Our review was limited by the scope of our literature search, which included articles in English through indexed digital databases and removed those that were part of conferences and/or collections of monographs, dissertations, and theses. It was noted that most projects are focused on developing mHealth to improve health promotion and that CHW are well connected to these technological projects. However, the scientific gains of these projects were difficult to evaluate, especially in the nonexperimental studies. However, the positive results are almost unanimous, making the negative results less likely to be published. In addition, due to the heterogeneity of methods, it was not possible to make a meta-analysis.

Conclusion

Given the results, we can conclude that the use of mHealth by CHWs has become typical in many regions of the world. In fact, many of these projects showed similarities in their purpose, especially regarding the effectiveness of CHWs in health systems. The health sector has been most successful in smartphone data collection activities in rural areas of developing and underdeveloped countries, particularly in Africa.
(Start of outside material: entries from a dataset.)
-- ==== Sys2Proof/Machine/TrackOps.lean ====
section
/-! DEFINITION. Track contexts as operations on the state: handles, creation, dormancy, retirement and return to FREE, with their records
(R305 to R309, R378, R379). -/

namespace Sys2Proof.Machine

/-- The generation in force of an index (R305). -/
def State.gen (s : State) (i : Nat) : Nat := tget 1 s.tke.gens i

/-- The handle of an index and a generation. -/
def trackHandle (i g : Nat) : U32 := BitVec.ofNat 32 (g * 2 ^ 20 + i)

/-- The generation after one: 12 bits, 0 skipped. -/
def nextGen (g : Nat) : Nat := if g % 4096 = 4095 then 1 else g + 1

/-- The slot of a track, for records. -/
def Track.slotOf (t : Track) : Option Nat := if t.slot = 0xFFFF then none else some t.slot.toNat

/-- A TRACK_STATE record (R378). -/
def State.trackState (i : Nat) (t : Track) (frm upto cause : Nat) (s : State) : State :=
  s.record t.slotOf 0x02 0
    (le 4 (trackHandle i t.gen).toNat ++ le 1 frm ++ le 1 upto ++ le 1 cause ++ le 1 t.zone ++ le 8 t.firstSeen ++ le 8 t.lastSeen
      ++ le 2 t.hits.toNat ++ zeros 22)

/-- A track returns to FREE from state `frm`: its generation moves on, its side buffer and its index return (R305, R307, R309). -/
def State.freeFrom (i frm : Nat) (s : State) : State :=
  let t := s.track i
  let s := s.trackState i t frm 0 6
  let s := s.freeBuf t.side
  s.updTke fun k =>
    { k with
      tracks := tdel i k.tracks
      vecs := tdel i k.vecs
      gens := tset 1 k.gens i (nextGen t.gen)
      returned := k.returned ++ [i] }

/-- A RETIRED track returns to FREE. -/
def State.freeTrack (i : Nat) (s : State) : State := s.freeFrom i 3

/-- The track leaves its zone's dormant list. -/
def State.leaveZone (z i : Nat) (s : State) : State :=
  s.updTke fun k => { k with zones := tupd [] k.zones z (fun l => l.filter fun j => !(j == i)) }

/-- DORMANT to RETIRED, and to FREE when the track is in no batch (R309). -/
def State.retire (i cause : Nat) (s : State) : State :=
  let t := s.track i
  let s := s.leaveZone t.zone i
  let s := s.trackState i t 2 3 cause
  let s := s.updTrack i fun t => { t with tstate := 3 }
  if t.inBatch then s else s.freeTrack i

/-- The track joins the tail of its zone's dormant list, which retires the oldest when it is full (R309). -/
def State.joinZone (i : Nat) (s : State) : State :=
  let z := (s.track i).zone
  let l := tget [] s.tke.zones z
  let s := match l with
    | o :: _ => if 1024 ≤ l.length then s.retire o 5 else s
    | [] => s
  s.updTke fun k => { k with zones := tupd [] k.zones z (fun l => l ++ [i]) }

/-- HANDOFF_OUT, at an even ring index, after a PAD where the next index is odd (R379); EP where its embedding lies in a poisoned block (R385). -/
def State.handoffOut (i : Nat) (s : State) : State :=
  let t := s.track i
  let n := s.ringOf t.slotOf
  let g := s.mdRing n
  let e := emb8 (s.tvec i).emb
  let slot : U16 := t.slot
  let a := s.bufAddr t.side
  let bad := s.poisonedAt a 128
  let s := s.notePoison a 128
  let odd := (g.put.toNat + g.ovf.foldl (fun k r => k + r.entries) 0) % 2 = 1
  let s := if odd then s.pushRec n 0x00 0 0xFFFF false false (zeros 48) else s
  s.pushRec n 0x05 1 slot true bad (le 4 (trackHandle i t.gen).toNat ++ le 1 t.zone ++ zeros 3 ++ le 8 t.lastSeen ++ e)

/-- LIVE to DORMANT, by misses (cause 2) or by the slot's close (cause 3) (R309, R379). -/
def State.turnDormant (i cause : Nat) (s : State) : State :=
  let t := s.track i
  let s := s.trackState i t 1 2 cause
  let s := s.updTrack i fun t => { t with tstate := 2 }
  let s := s.joinZone i
  if t.embValid then s.handoffOut i else s

/-- A free index and a side buffer, with the state that has taken them; none when there is none of either (R305, R307; log entry 22). -/
def State.newTrack (s : State) : Option (Nat × U32 × State) :=
  match s.tracker with
  | none => none
  | some tb =>
    let next : Option (Nat × State) :=
      if s.tke.fresh < 1048576 then some (s.tke.fresh, s.updTke fun k => { k with fresh := k.fresh + 1 })
      else match s.tke.returned with
        | i :: r => some (i, s.updTke fun k => { k with returned := r })
        | [] => none
    match next with
    | none => none
    | some (i, s') =>
      match s'.take reqTke tb.sidePool.toNat with
      | some (h, s'') => some (i, h, s'')
      | none => none

/-- The LIVE tracks of a slot. -/
def State.liveOf (s : State) (slot : Nat) : List Nat :=
  (s.tke.tracks.filter fun e => e.2.tstate == 1 && e.2.slot.toNat == slot).map (·.1)

/-- Every LIVE track of a slot that closes turns DORMANT (R309). -/
def State.slotTracksDormant (slot : Nat) (s : State) : State := (s.liveOf slot).foldl (fun s i => s.turnDormant i 3) s

end Sys2Proof.Machine
end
However, it is believed that upcoming research should include or emphasize software engineering techniques or better qualitative analysis, to understand how these tools can be designed or even replicated in countries that do not use this technology. Similarly, the exploration of usability tests for experimental studies, which would allow a better evaluation of the impact of these studies, would increase or improve the evidence base in this area. Ultimately, it is believed that these mobile applications have the potential to improve the delivery of health services in hard-to-reach or resource-constrained environments and that new projects will strengthen and guide the area of health-focused public policy.